Не является тайной, что многие зарубежные коммунистические партии, можно сказать, слепо доверяли Москве и принимали как абсолютную истину все, что мы декларировали. И вдруг мы сами перед всем миром заявляем, что многие вещи на самом деле обстоят совсем иначе! Большие трудности возникли, к примеру, в итальянской и во французской компартиях.
Процесс переоценки прошлого и вскрытия пороков периода культа личности Сталина затронул также страны Восточной Европы. В наибольшей степени он осложнил развитие двух из них— Польши и особенно Венгрии…
В 1956 году в Будапеште высший партийный пост оставил Матьяш Ракоши, на котором лежала своя доля ответственности за проявления культа личности в Венгрии. Его заменил Эрне Гере. Эта замена была произведена с целью установления спокойствия в стране, создания условий для анализа ошибок прошлого и их исправления.
В октябре 1956 года Гере направился с визитом в Румынию— высшие венгерские руководители покинули пределы своей страны в пору чрезвычайно сложной ситуации. В это же время волнения начались в Польше. Реагируя на польские события, венгерские студенты вышли на демонстрацию в Будапеште, что явилось толчком для проявления насилия и в самой Венгрии.
Руководство быстро теряло контроль над ходом событий. Не помогло возвращение на пост главы правительства Имре Надя, политика, ранее отозванного со своего поста из-за конфликта с Ракоши. Тогда советские танки впервые выехали на улицы города, чтобы восстановить порядок, после чего они вернулись в места своего расположения.
Гере был смещен. Новым человеком, занявшим освободившийся пост, стал Янош Кадар. Но уже ни он, ни Надь, находившийся во главе правительства, не смогли предотвратить нового кровопролития.
В то время, когда между Москвой и Будапештом шли переговоры, открывавшие перед венграми возможности собственными силами навести в стране порядок, председатель венгерского правительства Имре Надь выступил с заявлением, что его страна выходит из Организации Варшавского договора, и одновременно обратился в Организацию Объединенных Наций с призывом признать венгерский нейтралитет.
Разгоравшаяся гражданская война требовала все новых и новых жертв. После консультаций с ведущими представителями остальных стран — участниц Варшавского договора — советское руководство приняло решение вторично использовать войска и нормализовать положение в стране.

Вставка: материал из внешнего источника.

/-- Pitches and steps keep R82, R83 and R135: pitches multiples of 64, and those of MX operands and their steps multiples of the block. -/
def Desc.pitchOk (d : Desc) : Bool :=
  let op := d.opcode
  let step (f : Fmt) (x : Int) : Bool := d.reps = 1 || (x % 64 = 0 && distOk f x)
  let pitch (f : Fmt) (x : Nat) : Bool := x % 64 = 0 && distOk f (x : Int)
  (!d.usesA || step d.fA d.aRstep) && (!d.usesB || step d.fB d.bRstep) && (!d.usesOut || step d.fO d.outRstep) &&
  (if op = 1 then pitch d.fA d.mALd && pitch d.fB d.mBLd && pitch d.fO d.mOutLd && (d.accInit = 0 || d.accLd % 64 = 0)
   else if 2 ≤ op ∧ op ≤ 5 then pitch d.fA d.cALd && pitch d.fO d.cOutLd && (op = 5 || d.accInit = 0 || d.accLd % 64 = 0)
   else if op = 7 ∨ op = 8 then pitch d.fA d.rowLd && pitch d.fO d.rowLd
   else if op = 6 then d.ewOp ≠ 4 || d.reps = 1 || d.cRstep % 64 = 0
   else if op = 15 then d.partStride % 64 = 0
   else if d.isAttn then pitch d.fA d.qLd && pitch d.fO d.qLd
   else true)

/-- The addresses of element arrays are 64-byte aligned, those of scales and FP32 parameters 4-byte aligned (R82). -/
def Desc.alignOk (d : Desc) : Bool :=
  let el (used : Bool) (a : Nat) : Bool := !used || addrSpace a = 3 || a % 64 = 0
  let op := d.opcode
  el (d.usesA || op = 11 || op = 15) d.aAddr && el (d.usesB) d.bAddr && el d.usesOut d.outAddr && el (d.isSpindle || d.isAttn) d.accAddr &&
  el (op = 6) d.cAddr &&
  (op = 0 || op = 16 || op = 17 || [d.aScale, d.bScale, d.outScale].all (fun a => addrSpace a = 3 || a % 4 = 0)) &&
  (if op = 7 ∨ op = 8 then (d.word 0x70) % 4 = 0 ∧ (d.word 0x74) % 4 = 0
   else if op = 11 then d.gateWgt % 4 = 0 else if op = 10 then d.moeWgt % 4 = 0 ∧ d.countAddr % 4 = 0 else if op = 9 then d.countAddr % 4 = 0
   else if d.isAttn then d.lenTable % 4 = 0 else true)

/-- Every span of the first and the last repetition lies where R82 lets it: offsets move evenly with the repetition, so the ones
between lie between. -/
def State.spansOk (s : State) (n : Nat) (d : Desc) : Bool :=
  [0, d.reps - 1].all (fun r =>
    let t := if d.isAttn then s.attnTouch n d else d.touch r
    (t.reads ++ t.writes).all (fun p => p.len = 0 || s.spanOk n p))

/-- ADDR_FAULT (R82, R83, R86); a DMA_KICK entry names a descriptor on a 128-byte boundary in Lathe SRAM, which the channel checks. -/
def State.addrOk (s : State) (n : Nat) (d : Desc) : Bool := d.pitchOk && d.alignOk && s.spansOk n d

/-! Waits, signals, kicks (R94, R265). -/

/-- Wait slot i is met for repetition r (R94). -/
def State.waitMet (s : State) (n : Nat) (d : Desc) (i r : Nat) : Bool :=
  let thr := min (2 ^ 32 - 1) (d.wThr i + r * d.wStep i)
  if d.wKind i = 1 then thr ≤ s.rd (LTH_EVT_CNT.COUNT n (d.wCtr i))
  else if d.wKind i = 2 then thr ≤ s.progress (bits (d.wCtr i) 10 4) (bits (d.wCtr i) 0 10)
  else true

def State.waitsMet (s : State) (n : Nat) (d : Desc) (r : Nat) : Bool := s.waitMet n d 0 r && s.waitMet n d 1 r

/-- The DMA_KICK entries from `i` on start in order; a busy channel holds the rest back (R265). The state, and how many are done. -/
def State.kickFrom (s : State) (n : Nat) (d : Desc) : Nat → Nat → State × Nat
  | 0, i => (s, i)
  | k + 1, i =>
    let w := d.word (0x60 + 4 * i)
    if bits w 31 1 = 0 then s.kickFrom n d k (i + 1)
    else if s.rd (TDMA_CH_STAT.STATE n (bits w 28 2)) = 1 then (s.tdmaStart n (bits w 28 2) (bits w 0 24)).kickFrom n d k (i + 1)
    else (s, i)

/-- A progress publish (R93, R516): the way merges the word of the larger value; a lower value sets PROG_REGRESS; false: the word was
uncorrectable. -/
def State.publishAt (s : State) (n ctr v : Nat) : State × Bool :=
  let w := bits ctr 10 4
  let i := bits ctr 0 10
  let r := s.wayRead w (progressBase + 4 * i) 4
  if !r.2.1 then (r.1, false)
  else if v < leVal r.2.2 then (r.1.raise (LTH_ERR_STAT.PROG_REGRESS n), true)
  else r.1.wayWrite w (progressBase + 4 * i) (leBytes 4 v)

/-- Signal slot i fires for repetition r (R92, R94); false: a publish met an uncorrectable word. -/
def State.signal (s : State) (n : Nat) (d : Desc) (i r : Nat) (last : Bool) : State × Bool :=
  if d.sWhen i = 1 ∧ !last then (s, true)
  else if d.sKind i = 1 then (s.evtAdd n (d.sCtr i) (d.sVal i), true)
  else if d.sKind i = 2 then s.publishAt n (d.sCtr i) (min (2 ^ 32 - 1) (d.sVal i + r * d.sStep i))
  else (s, true)

/-! Ends of descriptors. -/

/-- The STATUS word of descriptor i (Table 3.4): the code and the repetitions completed. -/
def State.putStatus (s : State) (n i code done : Nat) : State :=
  (s.lsramWrite n ((s.lth n).base + 128 * i + 0x7C) (leBytes 4 (code + done % 65536 * 2 ^ 16))).1

/-- The flag of LTH_ERR_STAT for a status code (Table 3.25). -/
def codeFlag (n code : Nat) : Option Fld :=
  if code = 0x10 then some (LTH_ERR_STAT.DESC_BAD n) else if code = 0x11 then some (LTH_ERR_STAT.ADDR_FAULT n)
  else if code = 0x20 then some (LTH_ERR_STAT.LSRAM_UE n) else if code = 0x21 then some (LTH_ERR_STAT.SHARED_UE n)
  else if code = 0x22 then some (LTH_ERR_STAT.TDMA_STOP n) else if code = 0x23 then some (LTH_ERR_STAT.STREAMER_FAULT n)
  else if code = 0x30 then some (LTH_ERR_STAT.WAIT_TIMEOUT n) else if code = 0x32 then some (LTH_ERR_STAT.KAT_MISCOMPARE n)
  else none

/-- A descriptor-status error is flagged; the first since bits [7:0] were all clear is recorded (Tables 3.25, 3.26). -/
def State.flagCode (s : State) (n i code : Nat) : State :=
  match codeFlag n code with
  | none => s
  | some f =>
    let clear := [0x10, 0x11, 0x20, 0x21, 0x22, 0x23, 0x30, 0x32].all (fun c => match codeFlag n c with | some g => s.rd g = 0 | none => true)
    let s1 := if clear then
        ((s.wr (LTH_ERR_INFO.DESC_IDX n) i).wr (LTH_ERR_INFO.BUF n) (s.rd (LTH_SEQ_STAT.BUF n))).wr (LTH_ERR_INFO.STEP_EPOCH n) (s.rd (LTH_EPOCH.STEP_EPOCH n))
      else s
    s1.raise f

/-- The pins of walks that a Lathe drops end (R155). -/
def State.dropPins (s : State) (n : Nat) (fs : List Flight) : State :=
  let s1 := fs.foldl (fun st f => match f.pin with | some (p, g) => st.endPin p g | none => st) s
  match (s1.lth n).latched with
  | some (g, p, _) => s1.endPin p g
  | none => s1

/-- Descriptor i ends in error or with ABORTED (R90): STATUS, CANCELLED for the later ones, HALTED, the pending GO discarded, the
Peloton notified. Repetitions of earlier descriptors go on to complete. -/
def State.endDesc (s : State) (n i code done : Nat) : State :=
  let l := s.lth n
  let s1 := (s.dropPins n (l.flights.filter (fun f => i ≤ f.idx))).putStatus n i code done
  let s2 := (List.range l.len).foldl (fun st j => if i < j then st.putStatus n j 2 0 else st) s1
  let s3 := (s2.flagCode n i code).wr (LTH_SEQ_STAT.DESC_IDX n) i
  let s4 := if s3.flag (LTH_SEQ_STAT.GO_PENDING n) then (s3.wr (LTH_SEQ_STAT.GO_PENDING n) 0).raise (LTH_ERR_STAT.GO_REFUSED n) else s3
  let s5 := (s4.setLth n { s4.lth n with flights := l.flights.filter (fun f => f.idx < i), desc := none, latched := none, fail := 0,
                                         tdmaHit := false, report := some (i, code) }).wr (LTH_SEQ_STAT.STATE n) 6
  let s6 := s5.lthBoundary n
  if (s6.lth n).epochHeld then s6.epochOpen n else s6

Во время венгерских событий я находился в Югославии во главе комсомольской делегации. Поездка близилась к концу. В Загребе мы паковали чемоданы, намереваясь на другой день улететь домой. Однако намеченный отлет не состоялся: секретарь югославского Союза коммунистической молодежи Мико Триполо (он потом возглавил компартию Хорватии, но впоследствии его исключили из Союза коммунистов за национализм) пришел с неожиданной новостью — завтра нас ждет у себя сам президент Тито.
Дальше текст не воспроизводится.